Harris’s ignorance is understandable. He’s a philosopher, not an engineer or scientist. He admits as much. His philosophical analysis is fine enough, but he’s speaking authoritatively about what is fundamentally an engineering problem. His ideas aren’t useless, but inherently limited without the computer science knowledge. Harris himself left philosophy (in his academic studies) for neuroscience because of a similar version of this exact problem. He of anyone should appreciate it.

Here is how Harris describes the potential of runaway AI evolution (the singularity): computers make smarter computers, and those make smarter computers, and so on. This is how dilettantes describe runaway AI evolution. This description isn’t that bad, for a non-technical person; it captures the recursive nature of AI evolution. However, this second-order analysis is also not strictly correct.

While in a certain sense, AI algorithms do generate smarter versions of themselves, they currently do so in the same way that parents can give birth to smarter children. See the problem? Mothers don’t “make” their children consciously. Inheritance is semi-random. And their children aren’t necessarily smarter. It’s the environment that does the selection.

We have an AI equivalent, “genetic algorithms,” which mimic the selective pressures of evolution. This and back-propagation are some our strongest tools. Put simply, you can’t just tell a machine to “make a smarter machine.” The reason is simple: a machine doesn’t know what “smart” means. It doesn’t know what intelligence constitutes. The job of breeding more and more intelligent AIs is, in part, figuring out what constitutes intelligence.

Specifically, the type of intelligence we want to optimize for: general intelligence. This is where AIs run into trouble. “General intelligence,” and especially “human-like intelligence” is hard to nail down. In order to properly inculcate it, we need to generate large numbers of tests for that, when the concept itself is quite poorly defined. You could try generating an AI with the sole purpose of judging intelligence, but in order to competently do that, the judge would almost have to be that intelligent already.

IQ tests are fine enough (actually quite good) way to judge humans, but only under the pretense that the people we’re testing are humans in the first place, and display some level of general intelligence already. Everything else can come down to a test of what is essentially pattern-matching.

The most promising way we can train the most advanced AI algorithm is by, more or less, giving it examples of human intelligence, and then setting up systems that automatically judge it on the ability to be similar to the given examples. These examples will need to be continually updated to be more detailed and sophisticated as the AI improves. This will be a largely manual process, so long as humans are the best judges of the type of intelligence they have themselves.
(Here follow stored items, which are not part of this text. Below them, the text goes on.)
-- ==== Sys2Proof/Syntax.lean ====
section
/-! DEFINITION. The operations of the KX-960, one constructor of Instr for each row of the opcode table: scalar words,
CSR sub-operations, lane instructions, and the operations and events of the engines, the fabric, the timetable, the
switch, translation, checkpoint, start and power. Beside it, the records that events carry. -/

namespace Sys2Proof

/-- The number of a scalar register, s0 to s31 (R94). -/
abbrev RegNo := BitVec 5

/-- The fields of a 96-bit lane instruction but for its opcode (R99). REP keeps its word in the same shape (R109). -/
structure LaneFields where
  /-- [87:80] destination code. -/
  dst : BitVec 8
  /-- [79:72] source a code. -/
  sa : BitVec 8
  /-- [71:64] source b code. -/
  sb : BitVec 8
  /-- [63:56] source c code. -/
  sc : BitVec 8
  /-- [55:53] full/empty policy, bit 0 for SA, bit 1 for SB, bit 2 for SC. -/
  fe : BitVec 3
  /-- [52:48] format or integer type. -/
  fmt : BitVec 5
  /-- [47:45] rounding. -/
  rnd : BitVec 3
  /-- [44:41] guard predicate. -/
  pred : BitVec 4
  /-- [40] invert the guard. -/
  pneg : BitVec 1
  /-- [39:32] instruction modifier MOD. -/
  md : BitVec 8
  /-- [31:0] immediate. -/
  imm : BitVec 32
  deriving DecidableEq, Repr

/-- What a trap reports (R201, R202). -/
structure TrapInfo where
  /-- CODE: the cause. -/
  code : BitVec 8
  /-- DETAIL. -/
  detail : BitVec 16
  /-- TRAPADDR. -/
  addr : Word
  /-- TRAPOPND. -/
  opnd : Word
  /-- LOW of TRAPRUN: lowest lane in which the cause arose, 0x7F for none. -/
  low : BitVec 7
  /-- TRAPAHI (R348). -/
  addrHi : Word
  deriving DecidableEq, Repr

/-- A packet of the fabric (R350): the request header, the data and the marks. -/
structure Packet where
  /-- KIND code. -/
  kind : BitVec 8
  /-- HEAT: bits [15:0] of the sender's heat number. -/
  heat : BitVec 16
  /-- SRC: the peer that sends it. -/
  src : Nat
  /-- DST: the peer it is sent to. -/
  dst : Nat
  /-- REQID. -/
  reqid : DWord
  /-- ADDR of the request header. -/
  addr : DWord
  /-- SENDT of the request header, time base in ns. -/
  sendt : DWord
  /-- OPW of the request header. -/
  opw : Word
  /-- LEN of the request header: bytes of the access; of a poisoned response the remote DETAIL. -/
  len : Nat
  /-- WTID: the window table the request names at the target (R346). -/
  wtid : Nat
  /-- The data bytes. -/
  data : List Byte
  /-- For each byte of data, whether it was read from a poisoned source granule (PPOIS0, PPOIS1 of R332). -/
  pois : List Bool
  /-- AUX bit 63 of a progress report: the request is held (R388). -/
  held : Bool
  deriving DecidableEq, Repr

/-- A flit (R332), its fields in the order of the wire. -/
structure Flit where
  ctl : BitVec 8
  kind : BitVec 8
  heat : BitVec 16
  src : BitVec 16
  dst : BitVec 16
  fseq : Word
  len : BitVec 16
  lseq : BitVec 16
  aux : DWord
  payload : BitVec 1024
  ack : Word
  crc : Word
  deriving DecidableEq, Repr

/-- A heat sheet entry (R366), its fields by name. -/
structure HeatEntry where
  start : DWord
  dur : DWord
  heatno : Word
  job : Word
  kind : BitVec 8
  flags : BitVec 8
  parts : BitVec 16
  failpeer : BitVec 16
  res30 : BitVec 16
  deadline : DWord
  cmap : Word
  memb : Word
  seq : Word
  res52 : DWord
  crc : Word
  deriving DecidableEq, Repr

/-- A heat sheet entry with the package that sent it (R365). -/
structure SentEntry where
  peer : Nat
  entry : HeatEntry
  deriving DecidableEq, Repr

/-- The sender of a starter's message: its package and its epoch (R371). -/
structure Sender where
  peer : Nat
  epoch : DWord
  deriving DecidableEq, Repr

/-- A sprint grant record (R392). -/
structure Grant where
  gtime : DWord
  limit : DWord
  gseq : Word
  heatno : Word
  cmap : Word
  res28 : BitVec 224
  seq : Word
  crc : Word
  deriving DecidableEq, Repr

/-- A cohort directive of a launch (R125, R128): the index and the blocks of the cohort. -/
structure CohortSpec where
  index : Nat
  blocks : List Nat
  /-- HBM byte (channel and byte) of the member list where the cohort spans packages (R59). -/
  plist : Nat
  deriving DecidableEq, Repr

/-- An entry of the process-group table (R62). -/
structure RankSpec where
  peer : Nat
  /-- The buddy peer; none for 0xFFFF. -/
  buddy : Option Nat
  share : Nat
  deriving DecidableEq, Repr

/-- A binding of a region to a sync object (R27): scalar addresses and a length in granules. -/
structure BindSpec where
  obj : Word
  base : Word
  len : Nat
  deriving DecidableEq, Repr

/-- A field of a section that the loader relocates (R117, R127): section (0 `.scalar`, 1 `.lane`, 2 `.data`, 3 `.sdata`,
4 `.bdata`), first bit and width in it; whether the label lies in `.data` or else in `.sdata`, its offset there with what the
source adds, and the right shift that the source applies. -/
structure RelocSpec where
  sect : Nat
  bit : Nat
  width : Nat
  ofData : Bool
  off : Nat
  shift : Nat
  deriving DecidableEq, Repr

/-- The graph that the loader builds from a launch's `.node` directives (R125, R294): the fields of its header as R295
gives them, and its node and overflow records, each with its virtual address. -/
structure GraphSpec where
  ncnt : List Nat
  nbase : List Nat
  obase : Nat
  fq : Nat
  tbmem : Nat
  tspill : Nat
  records : List (Nat × List Byte)
  deriving DecidableEq, Repr

/-- What the loader takes from a launch record and its sections (R125, R126). -/
structure JobSpec where
  /-- The job id (R366). -/
  job : Nat
  blocks : Nat
  crews : Nat
  /-- Block memory of a block in KiB. -/
  bmem : Nat
  /-- Spill stack of a crew in KiB. -/
  spill : Nat
  /-- Scratchpad rows of a block. -/
  srows : Nat
  /-- Byte offset of the trap handler in .scalar, 0 for none. -/
  trap : Nat
  /-- Deterministic launch. -/
  det : Bool
  /-- Privileged launch (R209). -/
  priv : Bool
  /-- SPC of the entry, a byte offset. -/
  entrySpc : Nat
  /-- LPC of the entry, a lane-instruction index. -/
  entryLpc : Nat
  scalarBytes : List Byte
  laneBytes : List Byte
  /-- The HBM image, and the launch's data base, a virtual address (R125). -/
  data : List Byte
  dataAt : Nat
  sdata : List Byte
  bdata : List Byte
  relocs : List RelocSpec
  /-- The graph of the `.node` directives; none where the launch has none. -/
  graph : Option GraphSpec
  cohorts : List CohortSpec
  pgroup : List RankSpec
  binds : List BindSpec
  /-- TROOT of the job context (R398). -/
  troot : Nat
  /-- HBM addresses (physical) of the headers of the job's fault queues (R234), by fault queue number. -/
  faultQueues : List (Nat × Nat)
  /-- Virtual address at which the loader registered the launch record, for LAUNCH nodes (R298). -/
  recordAt : Option Nat
  /-- Ordering log enabled (R422). -/
  logging : Bool
  deriving DecidableEq, Repr

/-- A partition's quota on one core (R407). -/
structure QuotaSpec where
  /-- Core in the package, 64 × die + core. -/
  core : Nat
  /-- Crew slots, bit 6 × seat + slot. -/
  slots : BitVec 24
  /-- First block-memory byte and bytes. -/
  bmemLo : Nat
  bmemLen : Nat
  /-- First scratchpad row of the slice and rows. -/
  rowLo : Nat
  rows : Nat
  deriving DecidableEq, Repr

/-- What the host-die operating system writes to make a partition (R406). -/
structure PartSpec where
  sprint : Bool
  quotas : List QuotaSpec
  /-- HBM channel sets in ascending order (R409). -/
  sets : List Nat
  deriving DecidableEq, Repr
By partaking in this process, we are constantly refreshing a display of what we want the AI to emulate. There will be many opportunities to correct. It is an iterative process, so we will always be able to say, “no, that’s not quite what I meant for you to do, back up, try something else.”

Sam Harris is wrong that, unless we change our approach, we will loose control of intelligent machines before they become smart enough to share our goals. Starting now, and up until the moment the AI has “common sense,” humans will be able to keep the machines aligned with us. I’m not saying it’s easy, but I have confidence that it will be done.